In eerste instantie is het op basis van deze wet aan de gemeenten om te bezien of zij de uitspraak ook van toepassing vinden op de casusoverleggen. Uiteindelijk is het natuurlijk aan de rechter om daarover een oordeel te vellen. Ik hoop dat dat oordeel ook snel zal komen, zodat ik dat kan betrekken bij de uitvoeringstoets die ik na een jaar zal gaan doen. Op het moment dat er een uitspraak is die de eerdere uitspraak van de bestuursrechter bekrachtigt, ook voor dit wetsvoorstel, zal ik die ook algemeen geldend verklaren voor alle gemeenten. Daarmee is dan alle onduidelijkheid uit de lucht.

Dat over dit onderwerp.”

Mevrouw Veldhoen (GroenLinks-PvdA):

“De minister zegt dat de rechter erover gaat. Maar de minister heeft zich heel duidelijk uitgesproken over het niet van toepassing zijn van de uitspraak van de Afdeling bestuursrechtspraak. Dan zou ik de minister ook willen uitnodigen om dat weer te neutraliseren, zodat het inderdaad volledig op het bordje van de rechter ligt en niet met deze aanwijzing van de minister op de achtergrond.”

Minister Van Weel:

“Ja, dat doe ik bij dezen.
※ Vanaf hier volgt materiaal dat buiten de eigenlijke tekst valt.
/-- R29 to R32, R180: DROP INCOMING, of an image that no import fills and of the one that the import
fills; RELEASE HANDLE, its refusals in their order, and a handle with a current image, with an incoming
one, and with both, the incoming one filled by the import in flight (`flag`) or not. Its notices and the
reply reach the transmitter in one event (the model's choice, log entry 11). -/
def Obligations.ImagesAreDroppedAndReleased : Prop :=
  ∀ (tag : Byte) (h : Half) (s : State), s.open = true → h.toNat ≤ 1023 →
    let kept (i : Image) : Prop := ∃ (k : Fin 8) (r : GuardRange), s.guards.slots[k] = some r ∧
      r.mode = .keep ∧ r.first < i.firstPage + i.pageCount ∧ i.firstPage ≤ r.last
    ((s.handle h.toNat).incoming = none →
      exec (.dropIncoming tag h) s = .next (s.withReply 0x14 tag [0x0B])) ∧
    (∀ i, (s.handle h.toNat).incoming = some i →
      (∀ r, s.importer.record = some r → r.handle ≠ h.toNat) →
      exec (.dropIncoming tag h) s = .next
        (({ s.setHandle h.toNat ⟨(s.handle h.toNat).current, none⟩ with
          free := giveBack ⟨i.firstPage, i.pageCount⟩ s.free }).withReply 0x14 tag
          (0x00 :: (byte2 i.serial ++ [0])))) ∧
    (∀ i r, (s.handle h.toNat).incoming = some i → s.importer.record = some r →
      r.handle = h.toNat →
      exec (.dropIncoming tag h) s = .next
        (({ (s.setHandle h.toNat ⟨(s.handle h.toNat).current, none⟩).notify
            (.importEnd h.toNat r.serial (.cancelled r.nextPage .drop)) with
          importer := { s.importer with record := none, reading := none }
          free := giveBack ⟨i.firstPage, i.pageCount⟩ s.free }).withReply 0x14 tag
          (0x00 :: (byte2 i.serial ++ [1])))) ∧
    (s.handle h.toNat = ⟨none, none⟩ →
      exec (.releaseHandle tag h) s = .next (s.withReply 0x15 tag [0x09])) ∧
    (∀ old, (s.handle h.toNat).current = some old → kept old →
      exec (.releaseHandle tag h) s = .next (s.withReply 0x15 tag [0x0F])) ∧
    (∀ old, (s.handle h.toNat).current = some old → ¬kept old → 0 < old.refs →
      16 ≤ s.retired.length →
      exec (.releaseHandle tag h) s = .next (s.withReply 0x15 tag [0x11])) ∧
    (∀ old, s.handle h.toNat = ⟨some old, none⟩ → ¬kept old → old.refs = 0 →
      exec (.releaseHandle tag h) s = .next
        ((({ s.setHandle h.toNat ⟨none, none⟩ with
          free := giveBack ⟨old.firstPage, old.pageCount⟩ s.free }).notify
          (.freed old.serial h.toNat old.pageCount)).withReply 0x15 tag
          ([0x00, 0, 0, 0, 0, 1] ++ byte2 old.serial ++ [0]))) ∧
    (∀ old g c, s.handle h.toNat = ⟨some old, none⟩ → old.phase = .ready g c → ¬kept old →
      0 < old.refs → s.retired.length < 16 →
      exec (.releaseHandle tag h) s = .next
        (({ s.setHandle h.toNat ⟨none, none⟩ with
          retired := s.retired ++ [RetiredEntry.mk h.toNat { old with phase := .retired g c }] }).withReply 0x15
          tag ([0x00, 0, 0, 0, 0, 1] ++ byte2 old.serial ++ [1]))) ∧
    (∀ (i : Image) (flag : Bool) (u : State), (s.handle h.toNat).incoming = some i →
      (flag = false ∧ (∀ r, s.importer.record = some r → r.handle ≠ h.toNat) ∧ u = s) ∨
        (flag = true ∧ ∃ r, s.importer.record = some r ∧ r.handle = h.toNat ∧
          u = { s.notify (.importEnd h.toNat r.serial (.cancelled r.nextPage .release)) with
            importer := { s.importer with record := none, reading := none } }) →
      let v : State := { u.setHandle h.toNat ⟨none, none⟩ with
        free := giveBack ⟨i.firstPage, i.pageCount⟩ s.free }
      let discarded : List Byte := [0x00, 1] ++ byte2 i.serial ++ [if flag then 1 else 0]
      ((s.handle h.toNat).current = none →
        exec (.releaseHandle tag h) s = .next (v.withReply 0x15 tag (discarded ++ [0, 0, 0, 0]))) ∧
      (∀ old, (s.handle h.toNat).current = some old → Sparse.rising s.handles = true → ¬kept old →
        (old.refs = 0 →
          exec (.releaseHandle tag h) s = .next
            ((({ v with free := giveBack ⟨old.firstPage, old.pageCount⟩ v.free }).notify
              (.freed old.serial h.toNat old.pageCount)).withReply 0x15 tag
              (discarded ++ [1] ++ byte2 old.serial ++ [0]))) ∧
        (∀ g c, old.phase = .ready g c → 0 < old.refs → s.retired.length < 16 →
          exec (.releaseHandle tag h) s = .next
            (({ v with retired := s.retired ++
              [RetiredEntry.mk h.toNat { old with phase := .retired g c }] }).withReply 0x15 tag
              (discarded ++ [1] ++ byte2 old.serial ++ [1])))))

/-- R42, R43, R54, R77, R130, R182, R194, R208: what the reading requests answer, field by field; none of
them changes anything but the reply slot. The lowest missing page of a written-page set, and the codes of
fill sources, image states, guard modes, lock levels and walk states (R206). The trigger latch mask is one
byte with TRIG0 in bit 0 (the model's reading, log entry 14). -/
def Obligations.ReadsReportTheState : Prop :=
  (∀ (tag count : Byte) (h n first : Half) (c : Chan) (s : State), s.open = true →
    let bit (b : Bool) : Byte := if b then 1 else 0
    let integrity (g : Integrity) : List Byte :=
      match g with | .good => [0, 0, 0, 0, 0] | .damaged k m => 1 :: (byte2 k ++ byte2 m)
    let image (i : Image) : List Byte :=
      byte2 i.serial ++ byte2 i.firstPage ++ byte2 i.pageCount ++ byte4 i.sampleLength ++
        [BitVec.ofNat 8 i.source.code, BitVec.ofNat 8 i.phase.code, BitVec.ofNat 8 i.refs] ++
        match i.phase with
        | .loading commit written =>
          bit commit :: (byte2 written.length ++ byte2 (lowestMissing 0 written) ++
            [0, 0, 0, 0, 0, 0, 0])
        | .ready g w | .retired g w => [0, 0, 0, 0, 0] ++ integrity g ++ bytesOfHalf w
    let retired (e : RetiredEntry) : List Byte :=
      byte2 e.image.serial ++ byte2 e.origin ++ byte2 e.image.firstPage ++
        byte2 e.image.pageCount ++ [BitVec.ofNat 8 e.image.refs] ++
        match e.image.phase with
        | .ready g w | .retired g w => integrity g ++ bytesOfHalf w
        | .loading _ _ => [0, 0, 0, 0, 0, 0, 0]
    (h.toNat ≤ 1023 →
      exec (.readHandle tag h) s = .next (s.withReply 0x16 tag (0x00 ::
        (optionalPart 25 ((s.handle h.toNat).current.map image) ++
          optionalPart 25 ((s.handle h.toNat).incoming.map image))))) ∧
    (n.toNat ≤ s.free.length →
      exec (.readMap tag n) s = .next (s.withReply 0x17 tag (0x00 ::
        (byte2 s.free.length ++ bytesOfHalf n ++
          countedList (((s.free.drop n.toNat).take 64).map fun e => byte2 e.first ++ byte2 e.count) ++
          countedList (s.retired.map retired) ++
          byte2 (s.free.map Extent.count).sum ++
          byte2 (s.liveImages.map Image.pageCount).sum)))) ∧
    (s.free.length < n.toNat →
      exec (.readMap tag n) s = .next (s.withReply 0x17 tag [0x05])) ∧
    exec (.readGuards tag) s = .next (s.withReply 0x1B tag (0x00 ::
      (s.guards.slots.toList.flatMap (fun slot => optionalPart 5 (slot.map fun r =>
          byte2 r.first ++ byte2 r.last ++ [BitVec.ofNat 8 r.mode.code])) ++
        [BitVec.ofNat 8 s.guards.level.code, bit s.guards.line]))) ∧
    exec (.readImport tag) s = .next (s.withReply 0x22 tag
      ([0x00, bit s.straps.libEn, bit s.importer.closed, bit s.importer.reading.isSome,
        bit s.importer.record.isSome] ++
        byte2 ((s.importer.record.map fun r => r.pageCount - r.nextPage).getD 0) ++
        optionalPart 17 (s.importer.record.map fun r =>
          byte2 r.handle ++ byte2 r.serial ++ byte4 r.flashAddress ++ byte4 r.sampleLength ++
            byte2 r.pageCount ++ byte2 r.nextPage ++ [bit r.commitOnFinish]))) ∧
    exec (.readWalk tag) s = .next (s.withReply 0x29 tag
      ([0x00, BitVec.ofNat 8 s.scanner.walk.code, BitVec.ofNat 8 s.scanner.interval,
        BitVec.ofNat 8 s.scanner.blockSize] ++ byte2 s.scanner.rangeStart ++
        byte2 s.scanner.rangeEnd ++ byte2 s.scanner.cursor ++ byte2 s.scanner.sweeps ++
        optionalPart 1 (s.scanner.intervalRemaining.map byte1) ++
        optionalPart 1 (s.scanner.blockRemaining.map byte1) ++
        optionalPart 2 (s.scanner.pageInRead.map fun r => byte2 r.page))) ∧
    exec (.readConditions tag) s = .next (s.withReply 0x43 tag ([0x00, s.flags] ++
      (s.lines.toList.flatMap fun l => [bit l.high, bit l.falling]) ++
      s.channels.toList.flatMap fun x =>
        [x.latches.routing.setWidth 8, x.latches.trig.setWidth 8, bit x.latches.soft,
          bit x.timer.expired])) ∧
    (count.toNat = 0 ∨ 128 < count.toNat →
      exec (.readSteps tag (BitVec.ofNat 8 c.val) first count) s =
        .next (s.withReply 0x32 tag [0x05])) ∧
    (1 ≤ count.toNat → count.toNat ≤ 128 → s.windowSize c < first.toNat + count.toNat →
      exec (.readSteps tag (BitVec.ofNat 8 c.val) first count) s =
        .next (s.withReply 0x32 tag [0x14])) ∧
    (1 ≤ count.toNat → count.toNat ≤ 128 → first.toNat + count.toNat ≤ s.windowSize c →
      exec (.readSteps tag (BitVec.ofNat 8 c.val) first count) s =
        .next (s.withReply 0x32 tag (0x00 ::
          (byte2 (s.windowStart c) ++ byte2 (s.windowSize c) ++ bytesOfHalf first ++ [count] ++
            (List.range count.toNat).flatMap fun k =>
              bytesOfRecord (s.stepAt (s.windowStart c + (first.toNat + k))).record))))) ∧
  (∀ (written : List Nat) (k : Nat), written.Pairwise (· < ·) → k ∉ written →
    (∀ j, j < k → j ∈ written) → lowestMissing 0 written = k) ∧
  ([FillSource.requests, .imported].map FillSource.code = [0, 1]) ∧
  (∀ b l g w, [ImagePhase.loading b l, .ready g w, .retired g w].map ImagePhase.code = [0, 1, 2]) ∧
  ([GuardMode.fence, .keep].map GuardMode.code = [0, 1]) ∧
  ([LockLevel.unlocked, .line, .frozen].map LockLevel.code = [0, 1, 2]) ∧
  ([WalkState.off, .on, .stopping].map WalkState.code = [0, 1, 2])

/-! ### Guard ranges (chapter 3) -/

/-- R50 to R53: SET GUARD, CLEAR GUARD and LOCK GUARDS. The replies of the first two carry the slot as it
stood before. -/
def Obligations.GuardRequests : Prop :=
  ∀ (tag mode code : Byte) (first last : Half) (slot : Fin 8) (s : State), s.open = true →
    let unlocked : Prop :=
      s.guards.level = .unlocked ∨ (s.guards.level = .line ∧ s.guards.line = true)
    let valid : Prop := first.toNat ≤ last.toNat ∧ last.toNat ≤ 32767
    let former : List Byte :=
      match s.guards.slots[slot] with
      | some r => 1 :: (byte2 r.first ++ byte2 r.last ++ [if r.mode = .keep then 1 else 0])
      | none => [0, 0, 0, 0, 0, 0]
    (¬valid ∨ GuardMode.ofCode mode = none →
      exec (.setGuard tag (BitVec.ofNat 8 slot.val) first last mode) s =
        .next (s.withReply 0x18 tag [0x05])) ∧
    (∀ m, valid → GuardMode.ofCode mode = some m → ¬unlocked →
      exec (.setGuard tag (BitVec.ofNat 8 slot.val) first last mode) s =
        .next (s.withReply 0x18 tag [0x10])) ∧
    (∀ m, valid → GuardMode.ofCode mode = some m → unlocked →
      exec (.setGuard tag (BitVec.ofNat 8 slot.val) first last mode) s =
        .next (({ s with guards := { s.guards with
          slots := s.guards.slots.set slot (some ⟨first.toNat, last.toNat, m⟩) } }).withReply 0x18 tag
            (0x00 :: former))) ∧
    (¬unlocked →
      exec (.clearGuard tag (BitVec.ofNat 8 slot.val)) s =
        .next (s.withReply 0x19 tag [0x10])) ∧
    (unlocked →
      exec (.clearGuard tag (BitVec.ofNat 8 slot.val)) s =
        .next (({ s with guards := { s.guards with
          slots := s.guards.slots.set slot none } }).withReply 0x19 tag (0x00 :: former))) ∧
    (2 < code.toNat → exec (.lockGuards tag code) s =
      .next (s.withReply 0x1A tag [0x05, BitVec.ofNat 8 s.guards.level.code])) ∧
    (∀ target, LockLevel.ofCode code = some target →
      (s.guards.level = .unlocked ∨ s.guards.level = target ∨
          (s.guards.level = .line ∧ (target = .frozen ∨ s.guards.line = true)) →
        exec (.lockGuards tag code) s =
          .next (({ s with guards := { s.guards with level := target } }).withReply 0x1A tag
            [0x00, code])) ∧
      (s.guards.level ≠ target →
        s.guards.level = .frozen ∨
          (s.guards.level = .line ∧ target = .unlocked ∧ s.guards.line = false) →
        exec (.lockGuards tag code) s =
          .next (s.withReply 0x1A tag [0x10, BitVec.ofNat 8 s.guards.level.code])))

/-! ### Library import (chapter 9) -/

/-- R172, R173, R175, R176: START IMPORT, its refusals in their order, and the import it begins, with the
read transaction for page index 0. -/
def Obligations.ImportsStart : Prop :=
  ∀ (tag commit : Byte) (h : Half) (a n : Quad) (s : State), s.open = true →
    let shut : Prop := s.straps.libEn = false ∨ s.importer.closed = true
    let bad : Prop := boolOfCode commit = none ∨ a.toNat % 2 = 1 ∨ 16777214 < a.toNat ∨ n.toNat = 0 ∨
      8388608 < n.toNat ∨ 16777216 < a.toNat + 2 * n.toNat
    (1023 < h.toNat →
      exec (.startImport tag h a n commit) s = .next (s.withReply 0x20 tag [0x05])) ∧
    (h.toNat ≤ 1023 → shut →
      exec (.startImport tag h a n commit) s = .next (s.withReply 0x20 tag [0x12])) ∧
    (h.toNat ≤ 1023 → ¬shut → s.importer.record.isSome = true →
      exec (.startImport tag h a n commit) s = .next (s.withReply 0x20 tag [0x06])) ∧
    (h.toNat ≤ 1023 → ¬shut → s.importer.record = none →
      (s.handle h.toNat).incoming.isSome = true →
      exec (.startImport tag h a n commit) s = .next (s.withReply 0x20 tag [0x0A])) ∧
    (h.toNat ≤ 1023 → ¬shut → s.importer.record = none → (s.handle h.toNat).incoming = none →
      (bad → exec (.startImport tag h a n commit) s = .next (s.withReply 0x20 tag [0x05])) ∧
      (¬bad → allocate (s.guards.ranges .fence) ((n.toNat + 255) / 256) s.free = none →
        exec (.startImport tag h a n commit) s = .next (s.withReply 0x20 tag [0x08])) ∧
      (∀ flag p rest, ¬bad → boolOfCode commit = some flag →
        allocate (s.guards.ranges .fence) ((n.toNat + 255) / 256) s.free = some (p, rest) →
        ∃ (serial : Nat) (t : State),
          exec (.startImport tag h a n commit) s =
            .next (t.withReply 0x20 tag (0x00 ::
              (byte2 serial ++ byte2 p ++ byte2 ((n.toNat + 255) / 256)))) ∧
          serial = freshSerial (s.liveImages.map Image.serial) s.liveImages.length s.serialCounter ∧
          t.handle h.toNat = ⟨(s.handle h.toNat).current,
            some ⟨s.imagesMade, serial, p, (n.toNat + 255) / 256, n.toNat, .imported,
              .loading flag [], 0⟩⟩ ∧
          (∀ k, k ≠ h.toNat → t.handle k = s.handle k) ∧
          t = { s with
            free := rest, handles := t.handles, imagesMade := s.imagesMade + 1
            serialCounter := serialAfter serial
            importer := { s.importer with
              record := some
                ⟨h.toNat, serial, a.toNat, n.toNat, (n.toNat + 255) / 256, 0, flag⟩
              reading := some ⟨s.importer.begun, a.toNat,
                if n.toNat ≤ 256 then 2 * n.toNat else 512⟩
              begun := s.importer.begun + 1 } }))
Ik nuanceer daarmee eerdere uitspraken. Nogmaals, het standpunt is dat er verschillen zijn tussen de treiteraanpak en de casusoverleggen waarover wij het hier hebben. Dat kan leiden tot de overtuiging dat de uitspraak niet van toepassing is. Tegelijkertijd zei ik dat je ook de andere kant op kunt argumenteren. Daarom vind ik het niet aan mij om dat oordeel nu te vellen. Dat gaan we zien. Dat is aan de rechter. Dat is de nuancering die ik nu, ook voor de Handelingen, aanbreng bij dit wetsvoorstel.”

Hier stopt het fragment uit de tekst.